ASSIGNED TASK: Set all of the entries down again precisely as they are written.

SUPPLIED INFORMATION:
--------------------
-- ==== Sys2Proof/Laws/Frames.lean ====
section
/-! SUPPORT. The frame of each shared operation: the fields that it leaves as they stand. -/

namespace Sys2Proof.Machine

namespace State

/-- The present instant is cell time (R9). -/
@[simp] theorem now_eq (s : State) : s.now = s.cu.cellTime := rfl

@[simp] theorem arrive_pending (s : State) (w : Port) : (s.arrive w).pending = s.pending := by
  unfold State.arrive; (repeat' split) <;> simp
@[simp] theorem arrive_cu (s : State) (w : Port) : (s.arrive w).cu = s.cu := by
  unfold State.arrive; (repeat' split) <;> simp
@[simp] theorem arrive_zt (s : State) (w : Port) : (s.arrive w).zt = s.zt := by
  unfold State.arrive; (repeat' split) <;> simp
@[simp] theorem arrive_rs (s : State) (w : Port) : (s.arrive w).rs = s.rs := by
  unfold State.arrive; (repeat' split) <;> simp
@[simp] theorem arrive_pe (s : State) (w : Port) : (s.arrive w).pe = s.pe := by
  unfold State.arrive; (repeat' split) <;> simp
@[simp] theorem arrive_sq (s : State) (w : Port) : (s.arrive w).sq = s.sq := by
  unfold State.arrive; (repeat' split) <;> simp
@[simp] theorem arrive_stk (s : State) (w : Port) : (s.arrive w).stk = s.stk := by
  unfold State.arrive; (repeat' split) <;> simp
@[simp] theorem arrive_lu (s : State) (w : Port) : (s.arrive w).lu = s.lu := by
  unfold State.arrive; (repeat' split) <;> simp
@[simp] theorem arrive_freeCount (s : State) (w : Port) : (s.arrive w).freeCount = s.freeCount := by
  unfold State.arrive; (repeat' split) <;> simp

@[simp] theorem answer_pending (s : State) (tag : Byte) (a : Answer) : (s.answer tag a).pending = s.pending := by
  unfold State.answer; (repeat' split) <;> simp
@[simp] theorem answer_cu (s : State) (tag : Byte) (a : Answer) : (s.answer tag a).cu = s.cu := by
  unfold State.answer; (repeat' split) <;> simp
@[simp] theorem answer_zt (s : State) (tag : Byte) (a : Answer) : (s.answer tag a).zt = s.zt := by
  unfold State.answer; (repeat' split) <;> simp
@[simp] theorem answer_rs (s : State) (tag : Byte) (a : Answer) : (s.answer tag a).rs = s.rs := by
  unfold State.answer; (repeat' split) <;> simp
@[simp] theorem answer_pe (s : State) (tag : Byte) (a : Answer) : (s.answer tag a).pe = s.pe := by
  unfold State.answer; (repeat' split) <;> simp
@[simp] theorem answer_sq (s : State) (tag : Byte) (a : Answer) : (s.answer tag a).sq = s.sq := by
  unfold State.answer; (repeat' split) <;> simp
@[simp] theorem answer_stk (s : State) (tag : Byte) (a : Answer) : (s.answer tag a).stk = s.stk := by
  unfold State.answer; (repeat' split) <;> simp
@[simp] theorem answer_lu (s : State) (tag : Byte) (a : Answer) : (s.answer tag a).lu = s.lu := by
  unfold State.answer; (repeat' split) <;> simp
@[simp] theorem answer_freeCount (s : State) (tag : Byte) (a : Answer) : (s.answer tag a).freeCount = s.freeCount := by
  unfold State.answer; (repeat' split) <;> simp
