-- ==== Sys2Proof/Laws/CommandFrames.lean ====
section
/-! SUPPORT. The frame of each command's own operations: the fields that it leaves as they stand. -/

namespace Sys2Proof.Machine

/-- A request keeps a field that its own rule keeps. -/
theorem takeRequest_keeps {α β : Type} (g : State → β) (tag : Byte) (p : Payload α) (body : α → State → State × Answer)
    (s : State) (ha : ∀ w u, g (State.arrive w u) = g u) (hr : ∀ a u, g (State.answer tag a u) = g u)
    (hb : ∀ f u, g (body f u).1 = g u) : g (takeRequest tag p body s) = g s := by
  unfold takeRequest judgeRequest
  (repeat' split) <;> simp [ha, hr, hb]

namespace State

@[simp] theorem moveEdge_pending (s : State) (up : Bool) : (s.moveEdge up).pending = s.pending := by
  unfold State.moveEdge; (try dsimp only) <;> (repeat' split) <;> simp
@[simp] theorem moveEdge_zt (s : State) (up : Bool) : (s.moveEdge up).zt = s.zt := by
  unfold State.moveEdge; (try dsimp only) <;> (repeat' split) <;> simp
@[simp] theorem moveEdge_rs (s : State) (up : Bool) : (s.moveEdge up).rs = s.rs := by
  unfold State.moveEdge; (try dsimp only) <;> (repeat' split) <;> simp
@[simp] theorem moveEdge_pe (s : State) (up : Bool) : (s.moveEdge up).pe = s.pe := by
  unfold State.moveEdge; (try dsimp only) <;> (repeat' split) <;> simp
@[simp] theorem moveEdge_sq (s : State) (up : Bool) : (s.moveEdge up).sq = s.sq := by
  unfold State.moveEdge; (try dsimp only) <;> (repeat' split) <;> simp
@[simp] theorem moveEdge_stk (s : State) (up : Bool) : (s.moveEdge up).stk = s.stk := by
  unfold State.moveEdge; (try dsimp only) <;> (repeat' split) <;> simp
@[simp] theorem moveEdge_lu (s : State) (up : Bool) : (s.moveEdge up).lu = s.lu := by
  unfold State.moveEdge; (try dsimp only) <;> (repeat' split) <;> simp
@[simp] theorem moveEdge_lp (s : State) (up : Bool) : (s.moveEdge up).lp = s.lp := by
  unfold State.moveEdge; (try dsimp only) <;> (repeat' split) <;> simp
@[simp] theorem moveEdge_freeCount (s : State) (up : Bool) : (s.moveEdge up).freeCount = s.freeCount := by
  unfold State.moveEdge; (try dsimp only) <;> (repeat' split) <;> simp

@[simp] theorem handAdvance_pending (s : State) (old : Int) : (s.handAdvance old).pending = s.pending := by
  unfold State.handAdvance; (try dsimp only) <;> (repeat' split) <;> simp
@[simp] theorem handAdvance_zt (s : State) (old : Int) : (s.handAdvance old).zt = s.zt := by
  unfold State.handAdvance; (try dsimp only) <;> (repeat' split) <;> simp
@[simp] theorem handAdvance_rs (s : State) (old : Int) : (s.handAdvance old).rs = s.rs := by
  unfold State.handAdvance; (try dsimp only) <;> (repeat' split) <;> simp
@[simp] theorem handAdvance_freeCount (s : State) (old : Int) : (s.handAdvance old).freeCount = s.freeCount := by
  unfold State.handAdvance; (try dsimp only) <;> (repeat' split) <;> simp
--------------------
RESULT OF THIS EXERCISE:
-- ==== Sys2Proof/Laws/Frames.lean ====
section
/-! SUPPORT. The frame of each shared operation: the fields that it leaves as they stand. -/

namespace Sys2Proof.Machine

namespace State

/-- The present instant is cell time (R9). -/
@[simp] theorem now_eq (s : State) : s.now = s.cu.cellTime := rfl

@[simp] theorem arrive_pending (s : State) (w : Port) : (s.arrive w).pending = s.pending := by
  unfold State.arrive; (repeat' split) <;> simp
@[simp] theorem arrive_cu (s : State) (w : Port) : (s.arrive w).cu = s.cu := by
  unfold State.arrive; (repeat' split) <;> simp
@[simp] theorem arrive_zt (s : State) (w : Port) : (s.arrive w).zt = s.zt := by
  unfold State.arrive; (repeat' split) <;> simp
@[simp] theorem arrive_rs (s : State) (w : Port) : (s.arrive w).rs = s.rs := by
  unfold State.arrive; (repeat' split) <;> simp
@[simp] theorem arrive_pe (s : State) (w : Port) : (s.arrive w).pe = s.pe := by
  unfold State.arrive; (repeat' split) <;> simp
@[simp] theorem arrive_sq (s : State) (w : Port) : (s.arrive w).sq = s.sq := by
  unfold State.arrive; (repeat' split) <;> simp
@[simp] theorem arrive_stk (s : State) (w : Port) : (s.arrive w).stk = s.stk := by
  unfold State.arrive; (repeat' split) <;> simp
@[simp] theorem arrive_lu (s : State) (w : Port) : (s.arrive w).lu = s.lu := by
  unfold State.arrive; (repeat' split) <;> simp
@[simp] theorem arrive_freeCount (s : State) (w : Port) : (s.arrive w).freeCount = s.freeCount := by
  unfold State.arrive; (repeat' split) <;> simp

@[simp] theorem answer_pending (s : State) (tag : Byte) (a : Answer) : (s.answer tag a).pending = s.pending := by
  unfold State.answer; (repeat' split) <;> simp
@[simp] theorem answer_cu (s : State) (tag : Byte) (a : Answer) : (s.answer tag a).cu = s.cu := by
  unfold State.answer; (repeat' split) <;> simp
@[simp] theorem answer_zt (s : State) (tag : Byte) (a : Answer) : (s.answer tag a).zt = s.zt := by
  unfold State.answer; (repeat' split) <;> simp
@[simp] theorem answer_rs (s : State) (tag : Byte) (a : Answer) : (s.answer tag a).rs = s.rs := by
  unfold State.answer; (repeat' split) <;> simp
@[simp] theorem answer_pe (s : State) (tag : Byte) (a : Answer) : (s.answer tag a).pe = s.pe := by
  unfold State.answer; (repeat' split) <;> simp
@[simp] theorem answer_sq (s : State) (tag : Byte) (a : Answer) : (s.answer tag a).sq = s.sq := by
  unfold State.answer; (repeat' split) <;> simp
@[simp] theorem answer_stk (s : State) (tag : Byte) (a : Answer) : (s.answer tag a).stk = s.stk := by
  unfold State.answer; (repeat' split) <;> simp
@[simp] theorem answer_lu (s : State) (tag : Byte) (a : Answer) : (s.answer tag a).lu = s.lu := by
  unfold State.answer; (repeat' split) <;> simp
@[simp] theorem answer_freeCount (s : State) (tag : Byte) (a : Answer) : (s.answer tag a).freeCount = s.freeCount := by
  unfold State.answer; (repeat' split) <;> simp
-- ==== Sys2Proof/Laws/CommandFrames.lean ====
section
/-! SUPPORT. The frame of each command's own operations: the fields that it leaves as they stand. -/

namespace Sys2Proof.Machine

/-- A request keeps a field that its own rule keeps. -/
theorem takeRequest_keeps {α β : Type} (g : State → β) (tag : Byte) (p : Payload α) (body : α → State → State × Answer)
    (s : State) (ha : ∀ w u, g (State.arrive w u) = g u) (hr : ∀ a u, g (State.answer tag a u) = g u)
    (hb : ∀ f u, g (body f u).1 = g u) : g (takeRequest tag p body s) = g s := by
  unfold takeRequest judgeRequest
  (repeat' split) <;> simp [ha, hr, hb]

namespace State

@[simp] theorem moveEdge_pending (s : State) (up : Bool) : (s.moveEdge up).pending = s.pending := by
  unfold State.moveEdge; (try dsimp only) <;> (repeat' split) <;> simp
@[simp] theorem moveEdge_zt (s : State) (up : Bool) : (s.moveEdge up).zt = s.zt := by
  unfold State.moveEdge; (try dsimp only) <;> (repeat' split) <;> simp
@[simp] theorem moveEdge_rs (s : State) (up : Bool) : (s.moveEdge up).rs = s.rs := by
  unfold State.moveEdge; (try dsimp only) <;> (repeat' split) <;> simp
@[simp] theorem moveEdge_pe (s : State) (up : Bool) : (s.moveEdge up).pe = s.pe := by
  unfold State.moveEdge; (try dsimp only) <;> (repeat' split) <;> simp
@[simp] theorem moveEdge_sq (s : State) (up : Bool) : (s.moveEdge up).sq = s.sq := by
  unfold State.moveEdge; (try dsimp only) <;> (repeat' split) <;> simp
@[simp] theorem moveEdge_stk (s : State) (up : Bool) : (s.moveEdge up).stk = s.stk := by
  unfold State.moveEdge; (try dsimp only) <;> (repeat' split) <;> simp
@[simp] theorem moveEdge_lu (s : State) (up : Bool) : (s.moveEdge up).lu = s.lu := by
  unfold State.moveEdge; (try dsimp only) <;> (repeat' split) <;> simp
@[simp] theorem moveEdge_lp (s : State) (up : Bool) : (s.moveEdge up).lp = s.lp := by
  unfold State.moveEdge; (try dsimp only) <;> (repeat' split) <;> simp
@[simp] theorem moveEdge_freeCount (s : State) (up : Bool) : (s.moveEdge up).freeCount = s.freeCount := by
  unfold State.moveEdge; (try dsimp only) <;> (repeat' split) <;> simp

@[simp] theorem handAdvance_pending (s : State) (old : Int) : (s.handAdvance old).pending = s.pending := by
  unfold State.handAdvance; (try dsimp only) <;> (repeat' split) <;> simp
@[simp] theorem handAdvance_zt (s : State) (old : Int) : (s.handAdvance old).zt = s.zt := by
  unfold State.handAdvance; (try dsimp only) <;> (repeat' split) <;> simp
@[simp] theorem handAdvance_rs (s : State) (old : Int) : (s.handAdvance old).rs = s.rs := by
  unfold State.handAdvance; (try dsimp only) <;> (repeat' split) <;> simp
@[simp] theorem handAdvance_freeCount (s : State) (old : Int) : (s.handAdvance old).freeCount = s.freeCount := by
  unfold State.handAdvance; (try dsimp only) <;> (repeat' split) <;> simp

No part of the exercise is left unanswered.